PAT (Advanced Level)-1107 Social Clusters(並查集)
1107 Social Clusters (30 分)
When register on a social network, you are always asked to specify your hobbies in order to find some potential friends with the same hobbies. A social cluster is a set of people who have some of their hobbies in common. You are supposed to find all the clusters.
Input Specification:
Each input file contains one test case.
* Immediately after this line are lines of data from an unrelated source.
theorem countFrames_eq_zero {address : String} {fs : List Frame}
    (h : ∀ f ∈ fs, f.address ≠ address) : countFrames address fs = 0 := by
  simpa [countFrames] using h

theorem countFrames_le_of_suffix {address : String} {fs gs : List Frame} (h : fs <:+ gs) :
    countFrames address fs ≤ countFrames address gs :=
  (h.sublist.filter _).length_le

/-- One notice removed from the head of the queue. -/
theorem countFrames_cons_self {f : Frame} {address : String} (hf : f.address = address)
    (fs : List Frame) : countFrames address (f :: fs) = countFrames address fs + 1 := by
  simp [countFrames, hf]

/-! ### What a step sends -/

/-- Appends to `out`, but no `/mblob` frame. -/
def SendsNoBlob (s t : State) : Prop :=
  ∃ l, t.out = s.out ++ l ∧ ∀ f ∈ l, f.address ≠ "/mblob"

/-- The emission of GATE: the pair is appended, the flag cleared, the queue of frames left. -/
def EmitsPair (s t : State) : Prop :=
  s.pc = .run .gateSend ∧ t.pc = .run .midiDrain ∧ t.snapshotPending = false ∧
    t.cmdRx = s.cmdRx ∧ t.out = s.out ++ [mblobFrame (blobBytes s), knobsFrame s.knob]

theorem SendsNoBlob.of_eq {s t : State} (h : t.out = s.out) : SendsNoBlob s t :=
  ⟨[], by rw [h, List.append_nil], nofun⟩

theorem SendsNoBlob.of_address {s t : State} {l : List Frame} {address : String}
    (hout : t.out = s.out ++ l) (hl : ∀ f ∈ l, f.address = address) (ha : address ≠ "/mblob") :
    SendsNoBlob s t :=
  ⟨l, hout, fun f hf => hl f hf ▸ ha⟩

theorem SendsNoBlob.countFrames_eq {s t : State} (h : SendsNoBlob s t) :
    countFrames "/mblob" t.out = countFrames "/mblob" s.out := by
  obtain ⟨l, hout, hl⟩ := h
  rw [hout, countFrames_append, countFrames_eq_zero hl, Nat.add_zero]

theorem EmitsPair.countFrames_eq {s t : State} (h : EmitsPair s t) :
    countFrames "/mblob" t.out = countFrames "/mblob" s.out + 1 := by
  obtain ⟨_, _, _, _, hout⟩ := h
  rw [hout, countFrames_append]
  rfl

/-- Of the foreground's actions the knobs command, the scanner's two operations and a drained byte send
frames of other addresses, and the emission sends the pair. -/
theorem ForegroundAction.sends {s t : State} (h : ForegroundAction s t) :
    SendsNoBlob s t ∨ EmitsPair s t := by
  cases h with
  | poll => rw [pollSleep_frame]; exact .inl (.of_eq rfl)
  | pollShutdown => rw [shutdownRoutine_eq]; exact .inl (.of_eq rfl)
  | drainByte b rest _ _ _ _ hexec => exact .inl (effect_of_exec_decodeByte hexec).out
  | pollGetknobs =>
    have hknobs : ∀ f ∈ [knobsFrame s.knob], f.address = "/knobs" := List.forall_mem_singleton.mpr rfl
    exact .inl (.of_address rfl hknobs (by decide))
  | scanKeys =>
    obtain ⟨l, hout, hl⟩ := keyScan_out s
    exact .inl (.of_address hout hl (by decide))
  | scanBatch =>
    obtain ⟨l, hout, hl⟩ := knobLatch_out (sampleAt s s.cfg.fsChannel) s
    exact .inl (.of_address hout hl (by decide))
  | gateSends _ hpc => exact .inr ⟨hpc, rfl, rfl, rfl, rfl⟩
  | _ => exact .inl (.of_eq rfl)

theorem step_sends {s t : State} (hstep : step s = .next t) : SendsNoBlob s t ∨ EmitsPair s t := by
  rcases step_next_cases hstep with ⟨u, hturn, haction⟩ | ⟨e, m, _, _, henv⟩
  · have hsends := haction.sends
    rw [hturn.eq] at hsends
    exact hsends
  · exact .inl (.of_eq (by rw [environment_frame henv]))

theorem emitsPair_of_countFrames_ne {s t : State} (hstep : step s = .next t)
    (hcount : countFrames "/mblob" t.out ≠ countFrames "/mblob" s.out) : EmitsPair s t :=
  (step_sends hstep).resolve_left fun h => hcount h.countFrames_eq

/-! ### How GATE comes to its emission -/

/-- `t` is at the emission because `s` was and the flag was left, or because the test of GATE has just
held. -/
def ReachesEmission (s t : State) : Prop :=
  (s.pc = .run .gateSend ∧ t.snapshotPending = s.snapshotPending) ∨
  (s.pc = .run .gate ∧ s.snapshotPending = true ∧ s.cfg.gateThreshold < s.stopwatch ∧
    t.snapshotPending = true)

theorem ForegroundAction.reachesEmission {s t : State} (h : ForegroundAction s t)
    (hsend : t.pc = .run .gateSend) : ReachesEmission s t := by
  cases h with
  | poll =>
    rw [pollSleep_frame] at hsend ⊢
    exact .inl ⟨hsend, rfl⟩
  | gateOpens _ hpc hpending helapsed => exact .inr ⟨hpc, hpending, helapsed, hpending⟩
  | drainByte b rest _ _ hpc _ hexec =>
    rw [(effect_of_exec_decodeByte hexec).frame] at hsend
    simp [hpc] at hsend
  | halted => exact .inl ⟨hsend, rfl⟩
  | _ => cases hsend

theorem step_reachesEmission {s t : State} (hstep : step s = .next t)
    (hsend : t.pc = .run .gateSend) : ReachesEmission s t := by
  rcases step_next_cases hstep with ⟨u, hturn, haction⟩ | ⟨e, m, _, _, henv⟩
  · have hreaches := haction.reachesEmission hsend
    rw [hturn.eq] at hreaches
    exact hreaches
  · rw [environment_frame henv] at hsend ⊢
    exact .inl ⟨hsend, rfl⟩

/-- Every step keeps that GATE emits only with a snapshot pending. -/
theorem SendingIsPending.of_step {s t : State} (h : SendingIsPending s) (hstep : step s = .next t) :
    SendingIsPending t := by
  intro hsend
  rcases step_reachesEmission hstep hsend with ⟨hpc, hkept⟩ | ⟨_, _, _, hpending⟩
  · rw [hkept]
    exact h hpc
  · exact hpending

/-- Settles O50: a step that changes the count of `/mblob` frames is the emission, and the emission is
reached from the test of GATE alone. -/
theorem noUnsolicitedSnapshot : Obligations.NoUnsolicitedSnapshot := by
  intro s t hstep
  refine ⟨fun h => ⟨h.of_step hstep, fun hcount => ?solicited⟩, fun hcount => ?emission,
    fun hsend hnot => ?reached, fun hsend hpc => ?kept⟩
  case solicited =>
    obtain ⟨hpc, _⟩ := emitsPair_of_countFrames_ne hstep hcount
    exact h hpc
  case emission =>
    have hemits := emitsPair_of_countFrames_ne hstep hcount
    have ⟨hpc, _, hcleared, _, hout⟩ := hemits
    exact ⟨hpc, hemits.countFrames_eq, ⟨_, _, hout⟩, hcleared⟩
  case reached =>
    exact (step_reachesEmission hstep hsend).resolve_left fun ⟨hpc, _⟩ => hnot hpc
  case kept =>
    rcases step_reachesEmission hstep hsend with ⟨_, hkept⟩ | ⟨hgate, _⟩
    · exact hkept
    · cases hpc.symm.trans hgate

/-! ### Notices not yet answered -/

/-- The notices received and not yet answered: one taken, and the ones still queued. -/
def openNotices (s : State) : Nat := pendingCount s + countFrames "/nf" s.cmdRx

theorem pendingCount_le_one (s : State) : pendingCount s ≤ 1 := by
  unfold pendingCount
  split <;> omega

theorem pendingCount_eq_one {s : State} (h : s.snapshotPending = true ∨ s.pc = .run .nfArm) :
    pendingCount s = 1 :=
  if_pos h

theorem pendingCount_eq_zero {s : State} (hflag : s.snapshotPending = false)
    (hpc : s.pc ≠ .run .nfArm) : pendingCount s = 0 :=
  if_neg (by simp [hflag, hpc])

/-- Away from the arming position, a flag not set and a queue only shortened add no open notice. -/
theorem openNotices_le {s t : State} (hpc : t.pc ≠ .run .nfArm)
    (hflag : t.snapshotPending = true → s.snapshotPending = true) (hrx : t.cmdRx <:+ s.cmdRx) :
    openNotices t ≤ openNotices s := by
  have hqueued := countFrames_le_of_suffix (address := "/nf") hrx
  have htaken : pendingCount t ≤ pendingCount s := by
    cases hpending : t.snapshotPending with
    | true =>
      rw [pendingCount_eq_one (.inl (hflag hpending))]
      exact pendingCount_le_one t
    | false =>
      rw [pendingCount_eq_zero hpending hpc]
      exact Nat.zero_le _
  exact Nat.add_le_add htaken hqueued

/-- No action of the foreground adds an open notice: a taken one moves from the queue to the arming
position, and from there to the flag. -/
theorem ForegroundAction.openNotices_le {s t : State} (h : ForegroundAction s t) :
    openNotices t ≤ openNotices s := by
  cases h with
  | poll => rw [pollSleep_frame]; exact Nat.le_refl _
  | drainByte b rest _ _ hpc _ hexec =>
    rw [(effect_of_exec_decodeByte hexec).frame]
    exact Machine.openNotices_le (by simp [hpc]) id (List.suffix_refl _)
  | pollShutdown f rest _ _ hrx =>
    rw [shutdownRoutine_eq]
    exact Machine.openNotices_le nofun id (hrx ▸ List.suffix_cons f rest)
  | pollNf f rest _ _ hrx hf =>
    have hqueued := countFrames_cons_self hf rest
    rw [← hrx] at hqueued
    show pendingCount _ + countFrames "/nf" rest ≤ pendingCount s + countFrames "/nf" s.cmdRx
    rw [pendingCount_eq_one (.inr rfl), hqueued]
    omega
  | noticeArms _ hpc =>
    show pendingCount _ + _ ≤ pendingCount s + _
    rw [pendingCount_eq_one (.inl rfl), pendingCount_eq_one (.inr hpc)]
  | bootReady f rest _ _ hrx | bootDiscard f rest _ _ hrx | pollLed f rest _ _ _ hrx
  | pollGetknobs f rest _ _ hrx | pollDiscard f rest _ _ hrx =>
    exact Machine.openNotices_le nofun id (hrx ▸ List.suffix_cons f rest)
  | scanBatch => rw [fsPoll_frame]; exact Machine.openNotices_le nofun id (List.suffix_refl _)
  | gateSends => exact Machine.openNotices_le nofun nofun (List.suffix_refl _)
  | halted => exact Nat.le_refl _
  | _ => exact Machine.openNotices_le nofun id (List.suffix_refl _)

/-- The emission answers the open notice that the flag stands for. -/
theorem EmitsPair.openNotices_succ {s t : State} (h : EmitsPair s t)
    (hpending : s.snapshotPending = true) : openNotices t + 1 = openNotices s := by
  obtain ⟨_, hpc, hcleared, hrx, _⟩ := h
  unfold openNotices
  rw [pendingCount_eq_zero hcleared (by simp [hpc]), pendingCount_eq_one (.inl hpending), hrx]
  omega

/-- The notice that a move brings. -/
def arrivingNotices : List Event → Nat
  | .framePush f :: _ => if f.address = "/nf" then 1 else 0
  | _ => 0

/-- A move of `IRQ` or of the environment adds an open notice only by bringing one. -/
theorem environment_openNotices {e : Event} {s t : State} (m : List Event)
    (henv : environment e s = .next t) :
    openNotices t = openNotices s + arrivingNotices (e :: m) := by
  rcases environment_cases henv with ⟨rfl, rfl⟩ | ⟨rfl, rfl⟩ | ⟨b, rfl, rfl⟩ | ⟨f, rfl, rfl⟩ |
    ⟨l, rfl, _, rfl⟩ | ⟨l, rfl, _, _, rfl⟩ | ⟨c, v, rfl, _, _, rfl⟩
  case inr.inl => rw [takeTick_frame]; rfl
  case inr.inr.inl => rw [pushMidi_frame]; rfl
  case inr.inr.inr.inl =>
    show pendingCount s + countFrames "/nf" (s.cmdRx ++ [f]) = _
    rw [countFrames_append, countFrames_singleton, ← Nat.add_assoc]
    rfl
  all_goals rfl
For each test case, the first line contains a positive integer N (≤1000), the total number of people in a social network. Hence the people are numbered from 1 to N. Then N lines follow, each gives the hobby list of a person in the format:
Ki: hi[1] hi[2] ... hi[Ki]
where Ki (>0) is the number of hobbies, and hi[j] is the index of the j-th hobby, which is an integer in [1, 1000].
Output Specification:
For each case, print in one line the total number of clusters in the network. Then in the second line, print the numbers of people in the clusters in non-increasing order. The numbers must be separated by exactly one space, and there must be no extra space at the end of the line.
Sample Input:
8 3: 2 7 10 1: 4 2: 5 3 1: 4 1: 3 1: 4 4: 6 8 1 5 1: 4
Sample Output:
3 4 3 1
社交圈 是由人組成且圈中的人彼此有愛好相同
模擬樣例:愛好分為1 3 4 5 6 7 8 10 這幾種
一共8個人(從0開始記) 共同愛好4下 有1 3 5 7這四個人 共同愛好3下 有 024 這三個人 雖然6與2 有共同愛好5 但6無法歸入024的圈中 因此 共 3個圈
用並查集 新開一個數組為愛好 初始化為0 若i人愛好t hobby[t]=i 此時這個愛好t 由i做老大 後來有人再喜歡這個愛好自動歸順i人
#include <iostream>
#include <algorithm>
#include <vector>
using namespace std;
vector<int> clus,f;
int hobby[1001];
int getf(int v)
{
return f[v]==v?v:f[v]=getf(f[v]);
}
void merge(int u,int v)
{
int t1,t2;
t1=getf(u);
t2=getf(v);
if(t1!=t2)
{
f[t1]=t2;
}
}
int main()
{
int n;
scanf("%d",&n);
clus.resize(n+1);
f.resize(n+1);
for(int i=1;i<=1001;i++)f[i]=i;
for(int i=1;i<=n;i++)
{
int k;
scanf("%d:",&k);
for(int j=0;j<k;j++)
{
int t;
scanf("%d",&t);
if(hobby[t]==0)
hobby[t]=i;
merge(i,getf(hobby[t]));
}
}
int cnt=0;
for(int i=1;i<=n;i++)
{
clus[getf(i)]++;
}
for(int i=1;i<=n;i++)
{
if(clus[i])cnt++;
}
sort(clus.begin(),clus.end(),greater<int>());
printf("%d\n",cnt);
for(int i=0;i<cnt;i++)
{
printf("%d",clus[i]);
if(i!=cnt-1)printf(" ");
}
}